Herbert Blake

Personal information
- Full name: Herbert Edwin Blake
- Date of birth: 26 August 1894
- Place of birth: Bristol, England
- Date of death: 1958 (aged 63–64)
- Height: 5 ft 10 in (1.78 m)
- Position(s): Goalkeeper

Senior career*
- Years: Team / Apps / (Gls)
- 1914–?: Bristol City / 1
- Mid Rhondda
- 1921–1923: Tottenham Hotspur / 51
- Kettering Town

= Herbert Blake =

English footballer

Herbert Blake (26 August 1894 – 1958) was a professional footballer who played for Bristol City, Tottenham Hotspur and Kettering Town.

== Career ==
Blake began his career at the non-League club Fishponds before joining Bristol City in 1914 where he played a solitary match.

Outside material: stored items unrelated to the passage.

/-- A store keeps the form. -/
theorem memOk_storeBytes {s : State} (h : s.memOk) (w : Writer) (p : Place) (bs : List Byte) : (storeBytes s w p bs).memOk := by
  unfold storeBytes
  split
  · have h1 : (s.setCore w.core { s.core w.core with l1 := (List.range bs.length).foldl (fun t i =>
        tablePut t (p.pa + i) (CacheByte.dirty (bs.getD i 0#8))) (s.core w.core).l1 }).memOk :=
      memOk_setCore h _ _ (sorted_foldl_put _ _ _ _ (h.l1 _))
    dsimp only
    split
    · exact memOk_noteWrite (memOk_hint h1 _ _) _ _
    · exact memOk_hint h1 _ _
  · exact memOk_homeWrite h w p.pa bs

theorem memOk_registerByte {s : State} (h : s.memOk) (c : Fin 256) (pa : Nat) : (registerByte s c pa).memOk := by
  unfold registerByte
  split
  · split
    · exact h
    · have h1 := memOk_recallByte h pa
      exact ⟨h1.mem, h1.free, h1.apart, sorted_put c h1.registered (Nat.zero_le _), h1.l1, h1.slices, h1.pads, h1.kept⟩
  · exact h

theorem memOk_registerBytes {s : State} (h : s.memOk) (w : Writer) (l : List Nat) : (registerBytes s w l).memOk :=
  memOk_foldl _ (fun _ _ h => memOk_noteWrite h _ _) _ _ (memOk_foldl _ (fun _ _ h => memOk_registerByte h _ _) _ s h)

theorem memOk_selfInvalidate {s : State} (h : s.memOk) (c : Fin 256) : (selfInvalidate s c).memOk :=
  memOk_same (memOk_setCore h c _ (sorted_filter _ (h.l1 c))) rfl rfl rfl rfl rfl rfl rfl

theorem memOk_forgetWord {s : State} (h : s.memOk) (c : Fin 256) (pa : Nat) : (forgetWord s c pa).memOk := by
  unfold forgetWord
  refine memOk_foldl _ ?_ _ s h
  intro s a h
  apply memOk_dropCopies
  split
  · exact memOk_dropL1 h c a
  · exact h

theorem memOk_recallWord {s : State} (h : s.memOk) (pa : Nat) : (recallWord s pa).1.memOk :=
  memOk_foldl _ (fun _ _ h => memOk_recallByte h _) _ s h

/-- An atomic operation at the home of a word keeps the form. -/
theorem memOk_atomicWord {s : State} (h : s.memOk) (w : Writer) (pa : Nat) (f : Word → Option Word) : (atomicWord s w pa f).1.memOk := by
  unfold atomicWord
  have h1 := memOk_recallWord (memOk_registerBytes h w (wordBytes pa)) pa
  generalize recallWord (registerBytes s w (wordBytes pa)) pa = r at h1 ⊢
  dsimp only
  split
  · exact memOk_forgetWord h1 w.core pa
  · next x _ => exact memOk_forgetWord (memOk_homeWrite h1 w pa (toLe x.toNat 4)) w.core pa

/-- An operation applied at a word's home keeps the form. -/
theorem memOk_atomicHome {s : State} (h : s.memOk) (w : Writer) (pa : Nat) (f : Word → Word) : (atomicHome s w pa f).memOk := by
  unfold atomicHome
  have h1 := memOk_recallWord h pa
  generalize recallWord s pa = r at h1 ⊢
  exact memOk_forgetWord (memOk_noteWrite (memOk_hint (memOk_foldl _ (fun _ _ h => memOk_memSet h _ _) _ _ h1) _ _) _ _) _ _

theorem memOk_settlePoison {s : State} (h : s.memOk) (x y : List Nat) : (settlePoison s x y).memOk := by
  unfold settlePoison notePoison
  split
  · exact h
  · exact memOk_same h rfl rfl rfl rfl rfl rfl rfl

theorem sorted_keep {s : State} (h : s.memOk) (pa : Nat) : tableSortedFrom 0 (s.keep pa) = true := by
  unfold State.keep
  split
  · exact sorted_put _ h.kept (Nat.zero_le pa)
  · exact h.kept

/-- The form is kept with any other sorted table of kept bytes. -/
theorem memOk_kept {s : State} (h : s.memOk) (k : List (Nat × Byte)) (hk : tableSortedFrom 0 k = true) : ({ s with kept := k } : State).memOk :=
  ⟨h.mem, h.free, h.apart, h.registered, h.l1, h.slices, h.pads, hk⟩

theorem memOk_dropKept {s : State} (h : s.memOk) : s.dropKept.memOk :=
  memOk_kept h _ (sorted_filter _ h.kept)

theorem memOk_noteDevice {s : State} (h : s.memOk) (l : List Nat) : (noteDevice s l).memOk :=
  memOk_foldl _ (fun _ _ h => memOk_noteWrite h _ _) _ s h

theorem memOk_fwSetByte {s : State} (h : s.memOk) (pa : Nat) (b : Byte) : (fwSetByte s pa b).memOk :=
  memOk_kept (memOk_memSet (memOk_recallByte h pa) pa b) _ (sorted_keep (memOk_recallByte h pa) pa)

theorem memOk_fwFreeByte {s : State} (h : s.memOk) (pa : Nat) : (fwFreeByte s pa).memOk :=
  memOk_kept (memOk_memFree h pa) _ (sorted_keep h pa)

/-- Firmware's writes keep the form. -/
theorem memOk_fwWrite {s : State} (h : s.memOk) (pa : Nat) (bs : List Byte) : (fwWrite s pa bs).memOk :=
  memOk_settlePoison (memOk_noteDevice (memOk_foldl _ (fun _ _ h => memOk_fwSetByte h _ _) _ s h) _) _ _

theorem memOk_leaveHints {s : State} (h : s.memOk) (c : Fin 256) (l : List Nat) : (leaveHints s c l).memOk :=
  memOk_same h rfl rfl rfl rfl rfl rfl rfl

theorem memOk_writeBack {s : State} (h : s.memOk) (c : Fin 256) (l : List Nat) : (writeBack s c l).memOk :=
  memOk_leaveHints (memOk_foldl _ (fun _ _ h => memOk_recallByte h _) _ _ (memOk_registerBytes h _ _)) _ _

In 1919 the goalkeeper had a trial at Preston North End. Blake moved on to Welsh Southern League club Mid-Rhondda before joining Tottenham Hotspur where he went on to appear in 56 matches in all competitions between 1921 and 1923. He ended his career at Kettering Town.

== Personal life ==
Blake's nephew Bert Blake also became a professional footballer. He served in the British Armed Forces during the First World War.